Because the loss does not have continuous Hessian, instead of the Newton method, we will use a quasi-Newton method that replaces the Hessian with a quasi-Hessian (another matrix that is meant to approximate the Hessian). Consider the following quasi-Hessian of the regularized objective to be $$G(\beta) = \frac 1n \sum_i 2 (x_i x_i^\top 1\{ y_i x_i^\top \beta > 1 \}) + 2 \lambda.$$ Demonstrate that the quasi-Hessian is positive definite, and write pseudo-code for quasi-Newton optimization. (There was a correction in the lectures, that when minimizing a function you should subtract the gradient $\beta \gets \beta - H^{-1} g$).

HW3 Logistic, LDA, SVM



In [1]:

    
import pandas as pd
import numpy as np
import matplotlib as mpl
import matplotlib.pyplot as plt

import sklearn.linear_model as skl_lm
from sklearn.discriminant_analysis import LinearDiscriminantAnalysis
from sklearn.metrics import confusion_matrix, classification_report, precision_recall_curve, roc_curve
from sklearn import preprocessing
from sklearn.svm import SVC
from sklearn.model_selection import train_test_split
# dataset path
data_dir = "."

The following code reads the data, subselects the $y$ and $X$ variables, and makes a training and test split.

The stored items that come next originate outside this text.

-- ==== Sys2Proof/Machine/Ports.lean ====
section
/-! DEFINITION. The output ports (spec/10_state.md R16): read between steps, without side effect (spec/20_memory.md
R34). -/

namespace Sys2Proof.Machine

/-- What the host sees on the output ports (R16). -/
structure Outputs where
  crcOut : Word
  polyOut : Word
  errOut : Bit
  cmdReady : Bit
deriving DecidableEq, Repr

/-- The output ports: the registers while `cmd_ready` = 1 (R16); while a command is in progress the three data outputs
are any value (R88, U4; log 4). -/
def State.outputs (s : State) : Outputs :=
  match s.inProgress with
  | none => { crcOut := s.crc, polyOut := s.poly, errOut := s.err, cmdReady := true }
  | some _ =>
    { crcOut := Config.midCommandCrcOut s.draws
      polyOut := Config.midCommandPolyOut s.draws
      errOut := Config.midCommandErrOut s.draws
      cmdReady := false }

end Sys2Proof.Machine
end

This is the Abalone dataset and we will be predicting the age. V9 is age, 1 represents old, 0 represents young.



In [2]:

    
sample_data = pd.read_csv(data_dir+"/hw3.csv", delimiter=',')
sample_data.V1=sample_data.V1.factorize()[0]

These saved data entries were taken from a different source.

-- ==== Sys2Proof/Certificates/Slice0/Obligations.lean ====
section
/-! DEFINITION. The statements for the provers, each from a numbered rule of spec/, and the few notions only they use. -/

namespace Sys2Proof.Claims

open Sys2Proof.Machine

/-- The round with steps 2c and 2d in the order R49 rules out: XOR first, then OR. -/
def roundXorFirst (r : Word) (b : Bit) (p : Word) : Word :=
  let t := if r.getLsbD 15 then (r <<< 1) ^^^ p else r <<< 1
  if b then t ||| 0x0001#16 else t

/-- The four steps of R48 on an accumulator of n bits that is never masked, `carry` taken from bit 15 (R50). -/
def wideRound {n : Nat} (acc : BitVec n) (b : Bit) (p : Word) : BitVec n :=
  let t := acc <<< 1
  let t := if b then t ||| 1#n else t
  if acc.getLsbD 15 then t ^^^ p.setWidth n else t

/-- A register value as a polynomial over GF(2): the sum of `v[i]·x^i` (R7). -/
noncomputable def valuePoly (v : Word) : Polynomial (ZMod 2) :=
  ∑ i ∈ Finset.range 16, if v.getLsbD i then Polynomial.X ^ i else 0

/-- `P(x) = x^16 + POLY(x)` (R63). -/
noncomputable def feedbackPoly (p : Word) : Polynomial (ZMod 2) := Polynomial.X ^ 16 + valuePoly p

/-- `M(x)`: the sum of `s_j·x^(k-1-j)` over a stream of k bits, its first bit the highest power (R64). -/
noncomputable def streamPoly (bs : List Bit) : Polynomial (ZMod 2) :=
  ∑ j ∈ Finset.range bs.length, if bs.getD j false then Polynomial.X ^ (bs.length - 1 - j) else 0

/-- Two messages of one length, XORed byte by byte (R61). -/
def xorMessages (m1 m2 : List Byte) : List Byte := List.zipWith (· ^^^ ·) m1 m2

/-- A message with bit i of byte j flipped (R67). -/
def flipMessageBit (m : List Byte) (j i : Nat) : List Byte := m.modify j (fun d => d ^^^ (1#8 <<< i))

/-- The bytes of the ASCII string "123456789" (spec/95_test_vectors.md V-MSG-3). -/
def checkString : List Byte := [0x31#8, 0x32#8, 0x33#8, 0x34#8, 0x35#8, 0x36#8, 0x37#8, 0x38#8, 0x39#8]

/-- A host that presents nothing and does not wait: time passes inside a command. -/
def lettingTimePass : PortInput := { rst := false, cmdValid := false, cmdIn := 0, awaitReady := false }

/-- A host that presents a word and does not wait for `cmd_ready`. -/
def presentWithoutWaiting (w : CmdWord) : PortInput :=
  { rst := false, cmdValid := true, cmdIn := w, awaitReady := false }

/-- The step from `s`, without reset, takes the word `w` to its end: `w` is in progress and the host waits (or drives
nothing), or `cmd_ready` is high and the host presents `w` and waits (logs 1, 2, 3, 8). -/
def completesNow (s : State) (w : CmdWord) : Prop :=
  (s.inProgress = some w ∧ ∀ p rest, s.inputs = p :: rest → p.cmdValid = false ∧ p.awaitReady = true) ∨
  (s.inProgress = none ∧ ∃ p rest, s.inputs = p :: rest ∧ p.cmdValid = true ∧ p.awaitReady = true ∧ p.cmdIn = w)

end Sys2Proof.Claims

open Sys2Proof Sys2Proof.Machine Sys2Proof.Safety Sys2Proof.Claims

/-! ### Reset -/

/-- R20: the reset values, and `cmd_ready` = 1. -/
def Obligations.ResetHoldsTheSpecValues : Prop :=
  State.reset.crc = 0xFFFF#16 ∧ State.reset.poly = 0x1021#16 ∧ State.reset.err = false ∧
    State.reset.cmdReady = true

/-- R80, R81: asserting `rst`, whatever else the ports carry and whatever is in progress, is a step from any state to the
reset state; no command is accepted in it and nothing of a command in progress survives. That the host's later inputs
and the model's count of free values stay is the model's choice (log 6). -/
def Obligations.ResetFromAnyState : Prop :=
  ∀ (s : State) (p : PortInput) (rest : List PortInput), s.inputs = p :: rest → p.rst = true →
    step s = .next
      { crc := 0xFFFF#16, poly := 0x1021#16, err := false, inProgress := none, inputs := rest, draws := s.draws }

/-! ### Encoding -/

/-- R38 to R42: a word decodes to a command exactly when it is that command's encoding, for every command and every
operand: no bit of an encoding is dropped and no second word has the same meaning. -/
def Obligations.DecodeInvertsEncode : Prop :=
  ∀ (w : CmdWord) (i : Instr), decode w = .legal i ↔ w = encode i

/-- spec/opcode_table.json against R42: a word is legal exactly when it fits a row; it fits at most one; and the row it
fits is its command's own. -/
def Obligations.LegalWordsAreTheTableRows : Prop :=
  (∀ w : CmdWord, (decode w).isIllegal = false ↔ ∃ r ∈ opcodeTable, r.fits w = true) ∧
  (∀ w : CmdWord, ∀ r1 ∈ opcodeTable, ∀ r2 ∈ opcodeTable, r1.fits w = true → r2.fits w = true → r1 = r2) ∧
  (∀ (w : CmdWord) (i : Instr), decode w = .legal i →
    ∀ r ∈ opcodeTable, r.fits w = true ↔ r.mnemonic = i.mnemonic)

/-- R41, R42: the decoding of every word, by the numbers its fields `RSV`, `OP` and `IMM16` make. -/
def Obligations.DecodeFollowsTheFields : Prop :=
  ∀ (w : CmdWord) (op rsv imm : Nat), op = w.toNat % 16 → rsv = w.toNat / 16 % 4096 → imm = w.toNat / 65536 →
    (rsv ≠ 0 → (decode w).isIllegal = true) ∧
    (6 ≤ op → (decode w).isIllegal = true) ∧
    (rsv = 0 →
      (op = 0 → imm = 0 → decode w = .legal .nop) ∧
      (op = 0 → imm ≠ 0 → (decode w).isIllegal = true) ∧
      (op = 1 → imm = 0 → decode w = .legal .init) ∧
      (op = 1 → imm ≠ 0 → (decode w).isIllegal = true) ∧
      (op = 2 → decode w = .legal (.setpoly (BitVec.ofNat 16 imm))) ∧
      (op = 3 → imm < 2 → decode w = .legal (.bit (imm == 1))) ∧
      (op = 3 → 2 ≤ imm → (decode w).isIllegal = true) ∧
      (op = 4 → imm < 256 → decode w = .legal (.byte (BitVec.ofNat 8 imm))) ∧
      (op = 4 → 256 ≤ imm → (decode w).isIllegal = true) ∧
      (op = 5 → imm = 0 → decode w = .legal .flush) ∧
      (op = 5 → imm ≠ 0 → (decode w).isIllegal = true))

/-- spec/95_test_vectors.md 2.1: words written out from R38 to R41, one or more per command, and illegal ones. -/
def Obligations.SampleWordsDecode : Prop :=
  decode 0x00000000#32 = .legal .nop ∧ decode 0x00000001#32 = .legal .init ∧
  decode 0x10210002#32 = .legal (.setpoly 0x1021#16) ∧ decode 0xFFFF0002#32 = .legal (.setpoly 0xFFFF#16) ∧
  decode 0x00000003#32 = .legal (.bit false) ∧ decode 0x00010003#32 = .legal (.bit true) ∧
  decode 0x00410004#32 = .legal (.byte 0x41#8) ∧ decode 0x00000005#32 = .legal .flush ∧
  (decode 0x00020003#32).isIllegal = true ∧ (decode 0x01410004#32).isIllegal = true ∧
  (decode 0x80000005#32).isIllegal = true ∧ (decode 0x00010001#32).isIllegal = true ∧
  (decode 0x00000010#32).isIllegal = true ∧ (decode 0x00008004#32).isIllegal = true ∧
  (decode 0x00000006#32).isIllegal = true ∧ (decode 0xFFFFFFFF#32).isIllegal = true ∧
  (decode 0x00010000#32).isIllegal = true

/-- R33: over a byte-wide transport a command word comes bits 7:0 first and bits 31:24 last. -/
def Obligations.CommandBytesAreLittleEndian : Prop :=
  ∀ (w : CmdWord) (rest : List Byte),
    decodeBytes (BitVec.ofNat 8 w.toNat :: BitVec.ofNat 8 (w.toNat / 256) :: BitVec.ofNat 8 (w.toNat / 65536) ::
      BitVec.ofNat 8 (w.toNat / 16777216) :: rest) = some (decode w, rest)

/-! ### The round -/

/-- R48: the four steps in their order, and the equivalent form `{r[14:0], b} ^ (carry ? p : 0x0000)`. -/
def Obligations.RoundIsShiftInputAndFeedback : Prop :=
  ∀ (r : Word) (b : Bit) (p : Word),
    (crcRound r b p =
      (let carry := r.getLsbD 15
       let t := BitVec.ofNat 16 (r.toNat * 2)
       let t := if b then t ||| 0x0001#16 else t
       if carry then t ^^^ p else t)) ∧
    crcRound r b p = (r.extractLsb' 0 15 ++ BitVec.ofBool b) ^^^ (if r.getLsbD 15 then p else 0x0000#16)

/-- R49: bit 0 of the result is `b ^ (carry & p[0])`; in the other order it would be `b | (carry & p[0])`; the orders
differ exactly when b, carry and `p[0]` are all 1; the rule's example. -/
def Obligations.RoundOrsTheInputBeforeFeedback : Prop :=
  (∀ (r : Word) (b : Bit) (p : Word),
    (crcRound r b p).getLsbD 0 = (b ^^ (r.getLsbD 15 && p.getLsbD 0)) ∧
    (roundXorFirst r b p).getLsbD 0 = (b || (r.getLsbD 15 && p.getLsbD 0)) ∧
    (crcRound r b p ≠ roundXorFirst r b p ↔ (b = true ∧ r.getLsbD 15 = true ∧ p.getLsbD 0 = true))) ∧
  crcRound 0x8000#16 true 0x1021#16 = 0x1020#16 ∧ roundXorFirst 0x8000#16 true 0x1021#16 = 0x1021#16

/-- R50: an accumulator of 17 bits or more that is never masked holds the masked register in its low 16 bits after any
number of rounds, and so gives the same `carry`. -/
def Obligations.MaskedAndWideRoundsAgree : Prop :=
  ∀ (n : Nat), 17 ≤ n → ∀ (acc : BitVec n) (bs : List Bit) (p : Word),
    (bs.foldl (fun a b => wideRound a b p) acc).setWidth 16 = absorbBits (acc.setWidth 16) bs p ∧
    (bs.foldl (fun a b => wideRound a b p) acc).getLsbD 15 = (absorbBits (acc.setWidth 16) bs p).getLsbD 15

X = np.array(sample_data.iloc[:,range(0,8)])
y = np.array(sample_data.iloc[:,8])

X_train, X_test, y_train, y_test = train_test_split(X, y, test_size=.3, random_state=0)

Exercise 2.1 (10 pts) Perform logistic regression using Newton conjugate gradient. You should save the predicted probabilities, and save the roc and pr curves (using roc_curve and precision_recall_curve) computed using the test set.

Exercise 2.2 (10 pts) Do the same for linear discriminant analysis.

Exercise 2.3 (10 pts) Do the same for support vector machines.

Exercise 2.4 (10 pts) Plot and compare the ROC and PR curves for the above methods.